- **PROBLEM DETAILS**: Print nothing but the lines below starting at the line that holds "def GmeAcc.sortByKey (g" and ending at the line that holds "let order := (sortBy", including both, each exactly as written.

Collected data entries:

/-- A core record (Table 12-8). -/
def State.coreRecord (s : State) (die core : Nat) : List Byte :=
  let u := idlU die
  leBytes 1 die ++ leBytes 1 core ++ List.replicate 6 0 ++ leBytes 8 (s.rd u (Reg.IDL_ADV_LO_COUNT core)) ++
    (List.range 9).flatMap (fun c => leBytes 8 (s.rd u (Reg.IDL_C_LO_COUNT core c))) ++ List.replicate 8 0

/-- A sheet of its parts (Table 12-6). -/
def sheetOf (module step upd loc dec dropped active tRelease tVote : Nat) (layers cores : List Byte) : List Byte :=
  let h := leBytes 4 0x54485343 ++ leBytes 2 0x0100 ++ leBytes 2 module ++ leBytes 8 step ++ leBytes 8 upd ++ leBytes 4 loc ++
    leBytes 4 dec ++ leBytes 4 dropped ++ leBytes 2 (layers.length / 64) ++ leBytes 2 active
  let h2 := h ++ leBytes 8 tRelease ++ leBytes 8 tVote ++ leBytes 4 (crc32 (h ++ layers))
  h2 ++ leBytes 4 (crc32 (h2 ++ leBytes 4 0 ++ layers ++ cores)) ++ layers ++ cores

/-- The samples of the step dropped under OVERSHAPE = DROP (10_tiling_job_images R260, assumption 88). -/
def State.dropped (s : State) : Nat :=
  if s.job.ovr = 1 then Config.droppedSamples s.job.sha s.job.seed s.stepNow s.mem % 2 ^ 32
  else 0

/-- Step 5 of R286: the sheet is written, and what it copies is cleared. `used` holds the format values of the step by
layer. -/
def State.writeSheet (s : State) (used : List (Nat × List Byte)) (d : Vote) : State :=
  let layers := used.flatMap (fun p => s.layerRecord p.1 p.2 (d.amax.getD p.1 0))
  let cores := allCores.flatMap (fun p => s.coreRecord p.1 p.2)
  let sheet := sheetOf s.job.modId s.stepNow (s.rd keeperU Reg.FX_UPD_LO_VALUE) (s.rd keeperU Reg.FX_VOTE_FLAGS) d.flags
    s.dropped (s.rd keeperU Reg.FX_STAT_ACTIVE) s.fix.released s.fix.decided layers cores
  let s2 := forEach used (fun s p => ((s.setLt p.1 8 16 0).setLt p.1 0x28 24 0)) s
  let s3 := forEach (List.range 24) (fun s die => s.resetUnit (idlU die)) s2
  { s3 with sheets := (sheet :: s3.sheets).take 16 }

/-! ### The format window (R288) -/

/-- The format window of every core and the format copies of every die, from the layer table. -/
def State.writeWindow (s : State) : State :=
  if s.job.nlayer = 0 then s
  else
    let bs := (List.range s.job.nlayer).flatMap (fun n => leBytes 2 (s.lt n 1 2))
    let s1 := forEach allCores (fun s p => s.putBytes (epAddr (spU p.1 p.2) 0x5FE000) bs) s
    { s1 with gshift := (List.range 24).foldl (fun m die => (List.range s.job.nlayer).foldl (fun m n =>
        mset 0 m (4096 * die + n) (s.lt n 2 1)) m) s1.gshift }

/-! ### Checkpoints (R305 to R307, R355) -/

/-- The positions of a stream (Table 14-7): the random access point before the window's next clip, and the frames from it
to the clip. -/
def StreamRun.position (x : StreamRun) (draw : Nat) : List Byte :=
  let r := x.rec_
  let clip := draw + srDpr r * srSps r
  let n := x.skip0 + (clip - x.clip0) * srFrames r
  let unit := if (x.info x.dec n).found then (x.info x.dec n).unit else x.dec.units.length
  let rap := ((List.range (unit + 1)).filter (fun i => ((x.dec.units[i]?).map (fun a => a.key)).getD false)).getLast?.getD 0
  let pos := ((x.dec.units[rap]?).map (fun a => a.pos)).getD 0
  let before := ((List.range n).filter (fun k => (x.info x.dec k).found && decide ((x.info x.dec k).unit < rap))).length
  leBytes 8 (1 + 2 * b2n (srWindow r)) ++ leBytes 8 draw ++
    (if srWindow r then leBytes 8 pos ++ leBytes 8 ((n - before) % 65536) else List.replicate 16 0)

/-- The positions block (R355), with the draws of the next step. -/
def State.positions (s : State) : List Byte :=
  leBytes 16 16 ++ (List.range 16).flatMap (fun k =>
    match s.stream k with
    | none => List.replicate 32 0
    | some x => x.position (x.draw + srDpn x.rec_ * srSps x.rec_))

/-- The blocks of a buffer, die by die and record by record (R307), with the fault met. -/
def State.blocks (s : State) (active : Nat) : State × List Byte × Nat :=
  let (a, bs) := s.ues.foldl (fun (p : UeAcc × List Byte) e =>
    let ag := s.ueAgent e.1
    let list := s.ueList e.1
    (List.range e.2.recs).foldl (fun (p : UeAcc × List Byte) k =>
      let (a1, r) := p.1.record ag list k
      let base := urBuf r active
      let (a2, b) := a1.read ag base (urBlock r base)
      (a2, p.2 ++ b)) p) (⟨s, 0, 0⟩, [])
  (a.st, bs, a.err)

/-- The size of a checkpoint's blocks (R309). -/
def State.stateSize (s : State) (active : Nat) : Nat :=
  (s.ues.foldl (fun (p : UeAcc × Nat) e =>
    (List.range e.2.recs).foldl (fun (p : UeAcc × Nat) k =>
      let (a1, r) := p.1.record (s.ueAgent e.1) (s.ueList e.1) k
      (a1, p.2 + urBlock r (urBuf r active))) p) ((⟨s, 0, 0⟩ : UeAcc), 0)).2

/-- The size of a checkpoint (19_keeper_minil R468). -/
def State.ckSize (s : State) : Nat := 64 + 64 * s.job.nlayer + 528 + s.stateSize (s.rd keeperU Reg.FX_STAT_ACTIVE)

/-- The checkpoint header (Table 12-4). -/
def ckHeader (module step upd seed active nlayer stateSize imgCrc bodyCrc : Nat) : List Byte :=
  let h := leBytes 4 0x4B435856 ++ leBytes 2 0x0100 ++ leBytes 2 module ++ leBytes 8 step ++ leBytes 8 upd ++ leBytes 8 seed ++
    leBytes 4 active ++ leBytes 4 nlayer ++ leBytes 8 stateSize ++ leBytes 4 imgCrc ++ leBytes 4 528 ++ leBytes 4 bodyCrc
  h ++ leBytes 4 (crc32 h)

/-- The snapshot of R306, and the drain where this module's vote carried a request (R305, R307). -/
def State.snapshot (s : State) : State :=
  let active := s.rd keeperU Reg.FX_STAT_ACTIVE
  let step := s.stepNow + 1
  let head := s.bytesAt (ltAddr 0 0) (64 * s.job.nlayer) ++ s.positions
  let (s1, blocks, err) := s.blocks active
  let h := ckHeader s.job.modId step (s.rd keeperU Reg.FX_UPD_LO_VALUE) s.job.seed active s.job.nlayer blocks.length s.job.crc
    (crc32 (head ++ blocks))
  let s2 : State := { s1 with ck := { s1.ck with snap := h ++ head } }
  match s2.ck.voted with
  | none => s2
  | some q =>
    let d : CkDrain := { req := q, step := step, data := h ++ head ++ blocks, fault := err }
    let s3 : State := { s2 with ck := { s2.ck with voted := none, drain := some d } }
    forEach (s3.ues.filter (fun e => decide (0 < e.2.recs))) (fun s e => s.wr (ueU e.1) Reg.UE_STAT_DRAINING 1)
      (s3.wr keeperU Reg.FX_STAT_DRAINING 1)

==

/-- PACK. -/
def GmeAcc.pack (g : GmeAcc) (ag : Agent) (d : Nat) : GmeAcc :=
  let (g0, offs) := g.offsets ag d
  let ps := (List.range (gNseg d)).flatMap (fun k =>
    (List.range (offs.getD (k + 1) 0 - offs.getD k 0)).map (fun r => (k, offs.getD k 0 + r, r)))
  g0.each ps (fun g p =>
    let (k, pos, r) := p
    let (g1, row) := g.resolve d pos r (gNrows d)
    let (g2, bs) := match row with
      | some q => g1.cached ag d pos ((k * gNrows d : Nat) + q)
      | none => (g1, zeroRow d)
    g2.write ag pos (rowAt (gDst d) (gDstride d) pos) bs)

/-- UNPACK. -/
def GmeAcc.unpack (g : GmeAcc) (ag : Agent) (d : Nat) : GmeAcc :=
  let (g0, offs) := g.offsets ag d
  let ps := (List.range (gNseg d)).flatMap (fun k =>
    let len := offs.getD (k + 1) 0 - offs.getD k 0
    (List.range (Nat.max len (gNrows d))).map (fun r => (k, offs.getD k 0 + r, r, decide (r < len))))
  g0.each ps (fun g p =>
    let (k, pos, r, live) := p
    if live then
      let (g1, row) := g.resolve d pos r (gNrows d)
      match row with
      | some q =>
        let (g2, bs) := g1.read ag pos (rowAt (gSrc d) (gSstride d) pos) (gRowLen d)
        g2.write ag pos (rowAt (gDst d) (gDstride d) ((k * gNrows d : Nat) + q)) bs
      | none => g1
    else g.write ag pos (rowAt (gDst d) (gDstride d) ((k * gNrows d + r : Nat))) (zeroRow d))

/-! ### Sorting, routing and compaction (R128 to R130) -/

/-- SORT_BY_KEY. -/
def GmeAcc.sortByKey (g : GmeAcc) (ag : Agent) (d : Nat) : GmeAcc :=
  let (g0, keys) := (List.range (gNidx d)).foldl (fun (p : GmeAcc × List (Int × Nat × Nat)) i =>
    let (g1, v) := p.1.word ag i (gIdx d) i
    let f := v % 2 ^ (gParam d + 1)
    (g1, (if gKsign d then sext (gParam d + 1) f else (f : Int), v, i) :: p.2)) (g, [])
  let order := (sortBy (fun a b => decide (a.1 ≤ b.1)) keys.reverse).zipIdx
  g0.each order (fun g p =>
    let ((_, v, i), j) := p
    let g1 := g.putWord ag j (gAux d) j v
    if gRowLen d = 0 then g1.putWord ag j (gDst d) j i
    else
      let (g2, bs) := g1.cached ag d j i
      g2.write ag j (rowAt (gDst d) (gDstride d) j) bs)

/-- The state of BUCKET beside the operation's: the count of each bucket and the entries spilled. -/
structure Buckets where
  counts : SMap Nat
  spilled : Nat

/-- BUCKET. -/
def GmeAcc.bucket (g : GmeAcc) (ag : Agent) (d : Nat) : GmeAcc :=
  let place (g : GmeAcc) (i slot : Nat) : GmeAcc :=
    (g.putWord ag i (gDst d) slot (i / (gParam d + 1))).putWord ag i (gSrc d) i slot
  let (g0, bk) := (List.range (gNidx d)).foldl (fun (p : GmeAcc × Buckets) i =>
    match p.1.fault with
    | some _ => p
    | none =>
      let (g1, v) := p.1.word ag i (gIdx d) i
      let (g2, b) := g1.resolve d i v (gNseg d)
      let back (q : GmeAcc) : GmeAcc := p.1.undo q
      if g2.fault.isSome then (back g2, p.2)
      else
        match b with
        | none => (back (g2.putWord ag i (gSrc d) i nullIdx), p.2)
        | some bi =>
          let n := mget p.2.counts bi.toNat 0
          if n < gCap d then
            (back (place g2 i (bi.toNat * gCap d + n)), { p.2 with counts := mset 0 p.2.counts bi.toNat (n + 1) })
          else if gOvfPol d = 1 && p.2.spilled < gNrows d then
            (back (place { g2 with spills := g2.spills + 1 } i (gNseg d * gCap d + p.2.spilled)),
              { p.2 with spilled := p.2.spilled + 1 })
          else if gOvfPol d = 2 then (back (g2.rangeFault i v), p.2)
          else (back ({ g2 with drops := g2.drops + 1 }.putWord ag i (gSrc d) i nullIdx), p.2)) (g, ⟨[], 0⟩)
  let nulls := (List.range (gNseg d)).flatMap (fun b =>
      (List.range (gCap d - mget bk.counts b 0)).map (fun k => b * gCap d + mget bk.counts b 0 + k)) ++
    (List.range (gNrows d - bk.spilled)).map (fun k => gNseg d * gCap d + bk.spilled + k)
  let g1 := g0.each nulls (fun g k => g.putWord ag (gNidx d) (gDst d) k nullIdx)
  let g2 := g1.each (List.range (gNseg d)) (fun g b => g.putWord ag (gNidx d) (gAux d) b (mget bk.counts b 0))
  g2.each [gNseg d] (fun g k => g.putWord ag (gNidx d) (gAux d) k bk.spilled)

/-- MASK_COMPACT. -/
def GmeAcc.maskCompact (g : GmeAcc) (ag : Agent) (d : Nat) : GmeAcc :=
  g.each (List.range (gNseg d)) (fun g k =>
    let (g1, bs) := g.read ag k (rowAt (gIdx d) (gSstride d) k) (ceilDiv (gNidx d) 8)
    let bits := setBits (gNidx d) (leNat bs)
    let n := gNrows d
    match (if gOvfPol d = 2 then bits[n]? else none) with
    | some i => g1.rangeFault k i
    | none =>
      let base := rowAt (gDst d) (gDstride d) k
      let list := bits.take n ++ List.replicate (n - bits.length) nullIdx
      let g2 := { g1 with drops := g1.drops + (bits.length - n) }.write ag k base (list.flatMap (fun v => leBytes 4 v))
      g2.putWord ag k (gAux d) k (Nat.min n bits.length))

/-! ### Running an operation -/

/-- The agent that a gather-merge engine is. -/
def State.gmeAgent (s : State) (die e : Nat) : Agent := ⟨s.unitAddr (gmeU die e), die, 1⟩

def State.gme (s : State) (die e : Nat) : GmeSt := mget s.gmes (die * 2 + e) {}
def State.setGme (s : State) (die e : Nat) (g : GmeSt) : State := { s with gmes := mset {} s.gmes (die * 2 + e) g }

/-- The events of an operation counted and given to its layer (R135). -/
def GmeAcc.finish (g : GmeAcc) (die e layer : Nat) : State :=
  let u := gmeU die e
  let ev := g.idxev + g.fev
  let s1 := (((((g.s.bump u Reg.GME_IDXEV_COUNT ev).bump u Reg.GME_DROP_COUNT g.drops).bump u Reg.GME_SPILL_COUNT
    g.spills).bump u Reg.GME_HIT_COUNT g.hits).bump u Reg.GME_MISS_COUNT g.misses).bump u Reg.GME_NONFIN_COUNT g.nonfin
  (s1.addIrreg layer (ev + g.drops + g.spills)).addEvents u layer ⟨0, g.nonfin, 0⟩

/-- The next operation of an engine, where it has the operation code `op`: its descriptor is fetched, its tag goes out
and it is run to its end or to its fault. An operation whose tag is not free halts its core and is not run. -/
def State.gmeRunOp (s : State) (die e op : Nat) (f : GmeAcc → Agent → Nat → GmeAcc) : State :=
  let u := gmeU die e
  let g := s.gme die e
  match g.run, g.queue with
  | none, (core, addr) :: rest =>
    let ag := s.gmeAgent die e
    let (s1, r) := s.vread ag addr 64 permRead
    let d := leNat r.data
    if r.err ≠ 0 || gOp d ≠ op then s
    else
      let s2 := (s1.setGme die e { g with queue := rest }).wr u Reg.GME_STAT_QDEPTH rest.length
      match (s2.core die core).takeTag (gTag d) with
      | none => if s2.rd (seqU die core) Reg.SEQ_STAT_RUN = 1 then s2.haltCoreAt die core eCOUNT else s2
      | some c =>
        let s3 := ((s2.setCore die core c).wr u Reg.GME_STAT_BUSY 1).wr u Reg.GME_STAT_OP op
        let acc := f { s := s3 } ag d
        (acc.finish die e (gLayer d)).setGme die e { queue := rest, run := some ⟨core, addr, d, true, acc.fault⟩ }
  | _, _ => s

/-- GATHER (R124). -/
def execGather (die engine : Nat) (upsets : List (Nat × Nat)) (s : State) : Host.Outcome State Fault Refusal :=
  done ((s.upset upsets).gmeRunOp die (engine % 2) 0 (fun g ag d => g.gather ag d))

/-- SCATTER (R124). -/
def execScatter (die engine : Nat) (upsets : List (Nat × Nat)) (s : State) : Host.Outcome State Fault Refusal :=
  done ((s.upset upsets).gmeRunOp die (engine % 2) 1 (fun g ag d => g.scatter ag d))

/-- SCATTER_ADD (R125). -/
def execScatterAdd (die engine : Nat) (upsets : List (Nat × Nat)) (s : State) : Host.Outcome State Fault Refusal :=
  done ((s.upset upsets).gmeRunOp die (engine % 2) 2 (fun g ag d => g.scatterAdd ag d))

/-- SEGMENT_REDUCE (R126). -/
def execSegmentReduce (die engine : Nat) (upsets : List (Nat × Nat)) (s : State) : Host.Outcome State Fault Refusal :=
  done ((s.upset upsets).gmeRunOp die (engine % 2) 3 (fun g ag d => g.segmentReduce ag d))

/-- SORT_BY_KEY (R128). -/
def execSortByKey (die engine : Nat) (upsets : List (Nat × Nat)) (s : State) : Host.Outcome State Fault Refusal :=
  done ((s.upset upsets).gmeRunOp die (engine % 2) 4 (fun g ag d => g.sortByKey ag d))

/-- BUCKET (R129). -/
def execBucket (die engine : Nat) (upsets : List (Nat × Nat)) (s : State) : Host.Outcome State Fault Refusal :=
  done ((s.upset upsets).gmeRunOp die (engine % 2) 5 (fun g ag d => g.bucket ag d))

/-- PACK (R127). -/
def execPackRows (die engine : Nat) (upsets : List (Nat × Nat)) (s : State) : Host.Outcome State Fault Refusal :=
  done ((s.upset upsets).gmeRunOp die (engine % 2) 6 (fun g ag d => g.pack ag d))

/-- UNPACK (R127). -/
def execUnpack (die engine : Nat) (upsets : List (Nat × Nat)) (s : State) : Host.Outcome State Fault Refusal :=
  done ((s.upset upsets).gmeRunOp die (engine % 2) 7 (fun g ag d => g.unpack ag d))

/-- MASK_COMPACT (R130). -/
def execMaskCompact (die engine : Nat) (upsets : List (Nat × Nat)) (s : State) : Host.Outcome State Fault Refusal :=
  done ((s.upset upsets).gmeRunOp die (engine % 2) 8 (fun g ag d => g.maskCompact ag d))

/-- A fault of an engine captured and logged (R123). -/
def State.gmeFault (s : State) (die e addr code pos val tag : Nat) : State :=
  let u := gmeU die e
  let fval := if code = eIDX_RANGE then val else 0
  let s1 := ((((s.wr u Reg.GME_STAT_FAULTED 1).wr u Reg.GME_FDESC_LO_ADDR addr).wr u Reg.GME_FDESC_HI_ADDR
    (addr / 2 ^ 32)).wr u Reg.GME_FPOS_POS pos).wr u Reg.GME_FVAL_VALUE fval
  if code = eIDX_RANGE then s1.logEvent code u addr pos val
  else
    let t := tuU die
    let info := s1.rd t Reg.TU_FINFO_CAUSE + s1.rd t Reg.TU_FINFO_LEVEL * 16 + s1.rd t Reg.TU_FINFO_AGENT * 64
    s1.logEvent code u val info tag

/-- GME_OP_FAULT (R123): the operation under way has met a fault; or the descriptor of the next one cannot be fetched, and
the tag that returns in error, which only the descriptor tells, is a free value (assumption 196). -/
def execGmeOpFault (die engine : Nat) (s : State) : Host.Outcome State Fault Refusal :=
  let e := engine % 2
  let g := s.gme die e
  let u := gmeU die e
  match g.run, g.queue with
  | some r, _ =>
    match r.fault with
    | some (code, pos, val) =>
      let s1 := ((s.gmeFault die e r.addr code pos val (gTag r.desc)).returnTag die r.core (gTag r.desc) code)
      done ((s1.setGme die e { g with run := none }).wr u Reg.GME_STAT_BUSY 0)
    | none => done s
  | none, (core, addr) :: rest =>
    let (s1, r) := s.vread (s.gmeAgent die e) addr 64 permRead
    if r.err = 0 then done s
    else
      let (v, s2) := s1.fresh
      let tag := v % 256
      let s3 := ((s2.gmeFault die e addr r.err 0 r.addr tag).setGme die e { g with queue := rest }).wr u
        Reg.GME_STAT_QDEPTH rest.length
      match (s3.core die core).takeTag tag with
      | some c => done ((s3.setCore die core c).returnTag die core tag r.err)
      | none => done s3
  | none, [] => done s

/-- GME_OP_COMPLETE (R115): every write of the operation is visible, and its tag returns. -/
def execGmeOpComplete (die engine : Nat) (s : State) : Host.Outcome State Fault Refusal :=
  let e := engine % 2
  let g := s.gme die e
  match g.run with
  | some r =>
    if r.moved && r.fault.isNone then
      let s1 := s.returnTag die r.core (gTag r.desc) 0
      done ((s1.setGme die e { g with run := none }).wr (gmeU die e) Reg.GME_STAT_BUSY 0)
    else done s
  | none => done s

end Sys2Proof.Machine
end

- **YOUR SOLUTION**:
def GmeAcc.sortByKey (g : GmeAcc) (ag : Agent) (d : Nat) : GmeAcc :=
  let (g0, keys) := (List.range (gNidx d)).foldl (fun (p : GmeAcc × List (Int × Nat × Nat)) i =>
    let (g1, v) := p.1.word ag i (gIdx d) i
    let f := v % 2 ^ (gParam d + 1)
    (g1, (if gKsign d then sext (gParam d + 1) f else (f : Int), v, i) :: p.2)) (g, [])
  let order := (sortBy (fun a b => decide (a.1 ≤ b.1)) keys.reverse).zipIdx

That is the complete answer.